(EXERCISE DESCRIPTION) The following data has a line with "def stackAddr (sp" and a line with "high byte first. -/". Write out exactly those lines and all the lines between them.

[Extracted records]

== Segment start ==

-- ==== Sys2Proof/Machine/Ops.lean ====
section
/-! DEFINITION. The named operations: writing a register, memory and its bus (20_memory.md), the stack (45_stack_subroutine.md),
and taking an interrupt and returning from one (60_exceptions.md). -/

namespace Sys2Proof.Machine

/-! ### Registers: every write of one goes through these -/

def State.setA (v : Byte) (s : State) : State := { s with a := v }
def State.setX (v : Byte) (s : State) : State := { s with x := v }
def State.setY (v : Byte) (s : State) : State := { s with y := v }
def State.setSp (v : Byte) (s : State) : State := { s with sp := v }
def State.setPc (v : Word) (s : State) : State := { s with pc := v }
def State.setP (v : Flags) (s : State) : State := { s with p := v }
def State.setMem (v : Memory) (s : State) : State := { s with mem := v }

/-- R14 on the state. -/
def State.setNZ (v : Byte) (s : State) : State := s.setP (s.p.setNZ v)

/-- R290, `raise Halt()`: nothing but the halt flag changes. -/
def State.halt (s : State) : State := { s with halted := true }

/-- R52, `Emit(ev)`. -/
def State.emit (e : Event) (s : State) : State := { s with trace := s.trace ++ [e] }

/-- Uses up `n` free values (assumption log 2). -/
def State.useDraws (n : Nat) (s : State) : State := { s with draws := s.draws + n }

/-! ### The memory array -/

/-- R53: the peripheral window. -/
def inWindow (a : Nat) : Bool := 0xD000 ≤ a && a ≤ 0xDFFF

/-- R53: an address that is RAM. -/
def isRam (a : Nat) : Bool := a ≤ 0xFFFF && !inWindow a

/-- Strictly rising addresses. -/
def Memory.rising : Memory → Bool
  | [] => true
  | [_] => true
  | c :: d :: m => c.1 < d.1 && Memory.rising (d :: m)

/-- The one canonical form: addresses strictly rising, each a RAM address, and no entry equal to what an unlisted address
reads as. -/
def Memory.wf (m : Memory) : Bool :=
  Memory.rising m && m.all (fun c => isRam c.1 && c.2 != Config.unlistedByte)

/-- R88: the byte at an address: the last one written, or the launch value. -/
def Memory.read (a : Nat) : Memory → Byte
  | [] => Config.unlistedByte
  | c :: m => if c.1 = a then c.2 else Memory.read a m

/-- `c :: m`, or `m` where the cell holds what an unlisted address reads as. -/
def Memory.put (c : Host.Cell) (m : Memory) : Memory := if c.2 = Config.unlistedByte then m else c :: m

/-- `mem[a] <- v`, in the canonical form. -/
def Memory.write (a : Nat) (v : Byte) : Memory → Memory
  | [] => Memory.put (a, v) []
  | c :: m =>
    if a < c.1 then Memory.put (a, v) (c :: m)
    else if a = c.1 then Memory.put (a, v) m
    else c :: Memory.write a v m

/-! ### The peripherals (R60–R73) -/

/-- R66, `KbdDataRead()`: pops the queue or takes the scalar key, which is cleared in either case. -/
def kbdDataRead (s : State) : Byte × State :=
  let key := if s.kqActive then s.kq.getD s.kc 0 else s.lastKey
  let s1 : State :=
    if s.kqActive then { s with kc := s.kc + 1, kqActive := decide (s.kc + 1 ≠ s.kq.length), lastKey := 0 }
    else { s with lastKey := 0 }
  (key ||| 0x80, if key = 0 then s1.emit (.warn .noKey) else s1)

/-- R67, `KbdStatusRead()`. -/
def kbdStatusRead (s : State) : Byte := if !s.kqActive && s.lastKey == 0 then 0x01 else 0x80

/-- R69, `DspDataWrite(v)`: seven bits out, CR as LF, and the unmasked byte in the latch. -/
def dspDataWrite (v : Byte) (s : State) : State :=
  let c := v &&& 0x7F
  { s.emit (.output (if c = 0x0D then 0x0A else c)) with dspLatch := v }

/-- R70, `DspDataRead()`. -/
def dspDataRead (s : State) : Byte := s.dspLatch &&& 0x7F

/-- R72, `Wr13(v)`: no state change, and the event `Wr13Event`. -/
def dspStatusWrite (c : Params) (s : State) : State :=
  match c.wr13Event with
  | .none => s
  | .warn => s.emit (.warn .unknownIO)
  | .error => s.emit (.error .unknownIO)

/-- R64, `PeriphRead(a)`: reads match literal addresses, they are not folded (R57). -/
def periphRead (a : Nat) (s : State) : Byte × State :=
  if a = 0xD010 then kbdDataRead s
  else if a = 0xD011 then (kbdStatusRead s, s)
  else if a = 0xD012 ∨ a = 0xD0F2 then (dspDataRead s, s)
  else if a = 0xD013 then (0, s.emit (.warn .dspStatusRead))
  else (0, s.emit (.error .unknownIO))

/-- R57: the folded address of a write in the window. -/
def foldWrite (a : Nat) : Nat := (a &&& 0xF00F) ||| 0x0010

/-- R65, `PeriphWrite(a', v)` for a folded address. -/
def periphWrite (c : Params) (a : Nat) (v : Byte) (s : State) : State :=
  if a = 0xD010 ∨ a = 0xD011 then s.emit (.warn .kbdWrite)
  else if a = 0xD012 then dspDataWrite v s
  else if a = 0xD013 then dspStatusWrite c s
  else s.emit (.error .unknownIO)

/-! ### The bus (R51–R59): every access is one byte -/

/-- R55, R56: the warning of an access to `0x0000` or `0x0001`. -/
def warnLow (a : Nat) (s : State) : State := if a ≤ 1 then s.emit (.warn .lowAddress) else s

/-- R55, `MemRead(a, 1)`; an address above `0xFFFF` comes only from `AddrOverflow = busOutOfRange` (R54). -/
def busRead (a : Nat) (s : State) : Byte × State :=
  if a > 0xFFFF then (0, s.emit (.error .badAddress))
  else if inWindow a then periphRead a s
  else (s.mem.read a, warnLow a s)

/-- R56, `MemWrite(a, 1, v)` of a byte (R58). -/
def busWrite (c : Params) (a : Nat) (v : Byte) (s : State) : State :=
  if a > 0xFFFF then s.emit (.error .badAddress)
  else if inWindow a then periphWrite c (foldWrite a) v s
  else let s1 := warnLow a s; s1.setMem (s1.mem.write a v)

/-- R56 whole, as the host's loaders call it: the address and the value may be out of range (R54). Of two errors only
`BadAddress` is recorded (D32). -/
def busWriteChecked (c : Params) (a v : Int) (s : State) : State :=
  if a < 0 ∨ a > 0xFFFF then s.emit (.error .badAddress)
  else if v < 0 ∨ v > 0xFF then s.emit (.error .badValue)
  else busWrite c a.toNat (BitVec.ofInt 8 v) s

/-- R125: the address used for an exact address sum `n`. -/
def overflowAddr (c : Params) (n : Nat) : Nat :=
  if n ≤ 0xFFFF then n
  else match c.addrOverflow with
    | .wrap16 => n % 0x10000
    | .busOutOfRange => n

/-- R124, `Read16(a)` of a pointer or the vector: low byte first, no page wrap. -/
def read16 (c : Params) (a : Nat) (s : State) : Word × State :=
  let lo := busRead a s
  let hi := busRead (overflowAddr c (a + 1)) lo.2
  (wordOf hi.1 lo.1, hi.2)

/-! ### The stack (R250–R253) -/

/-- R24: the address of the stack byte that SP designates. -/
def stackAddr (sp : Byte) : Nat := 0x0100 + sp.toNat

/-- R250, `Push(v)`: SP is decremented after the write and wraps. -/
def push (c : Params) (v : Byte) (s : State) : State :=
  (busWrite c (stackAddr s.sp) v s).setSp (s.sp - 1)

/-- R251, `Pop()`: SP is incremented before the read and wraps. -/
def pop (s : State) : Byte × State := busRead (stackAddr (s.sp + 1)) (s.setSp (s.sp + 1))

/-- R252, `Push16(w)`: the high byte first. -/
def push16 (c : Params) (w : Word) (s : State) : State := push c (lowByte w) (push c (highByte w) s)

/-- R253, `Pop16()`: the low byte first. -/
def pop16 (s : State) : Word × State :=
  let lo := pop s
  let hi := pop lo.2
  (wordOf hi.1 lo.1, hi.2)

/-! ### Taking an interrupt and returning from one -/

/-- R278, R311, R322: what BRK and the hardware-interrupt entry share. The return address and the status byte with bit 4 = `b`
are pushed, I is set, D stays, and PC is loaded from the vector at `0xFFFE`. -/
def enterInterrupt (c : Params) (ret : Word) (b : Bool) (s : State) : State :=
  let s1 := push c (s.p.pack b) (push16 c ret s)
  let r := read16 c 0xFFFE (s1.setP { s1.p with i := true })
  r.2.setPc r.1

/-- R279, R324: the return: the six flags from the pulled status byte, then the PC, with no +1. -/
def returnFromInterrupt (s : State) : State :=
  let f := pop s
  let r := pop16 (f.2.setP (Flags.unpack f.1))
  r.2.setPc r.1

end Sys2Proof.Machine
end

== Segment end ==

(OUTPUT FOR THIS EXERCISE)
def stackAddr (sp : Byte) : Nat := 0x0100 + sp.toNat

/-- R250, `Push(v)`: SP is decremented after the write and wraps. -/
def push (c : Params) (v : Byte) (s : State) : State :=
  (busWrite c (stackAddr s.sp) v s).setSp (s.sp - 1)

/-- R251, `Pop()`: SP is incremented before the read and wraps. -/
def pop (s : State) : Byte × State := busRead (stackAddr (s.sp + 1)) (s.setSp (s.sp + 1))

/-- R252, `Push16(w)`: the high byte first. -/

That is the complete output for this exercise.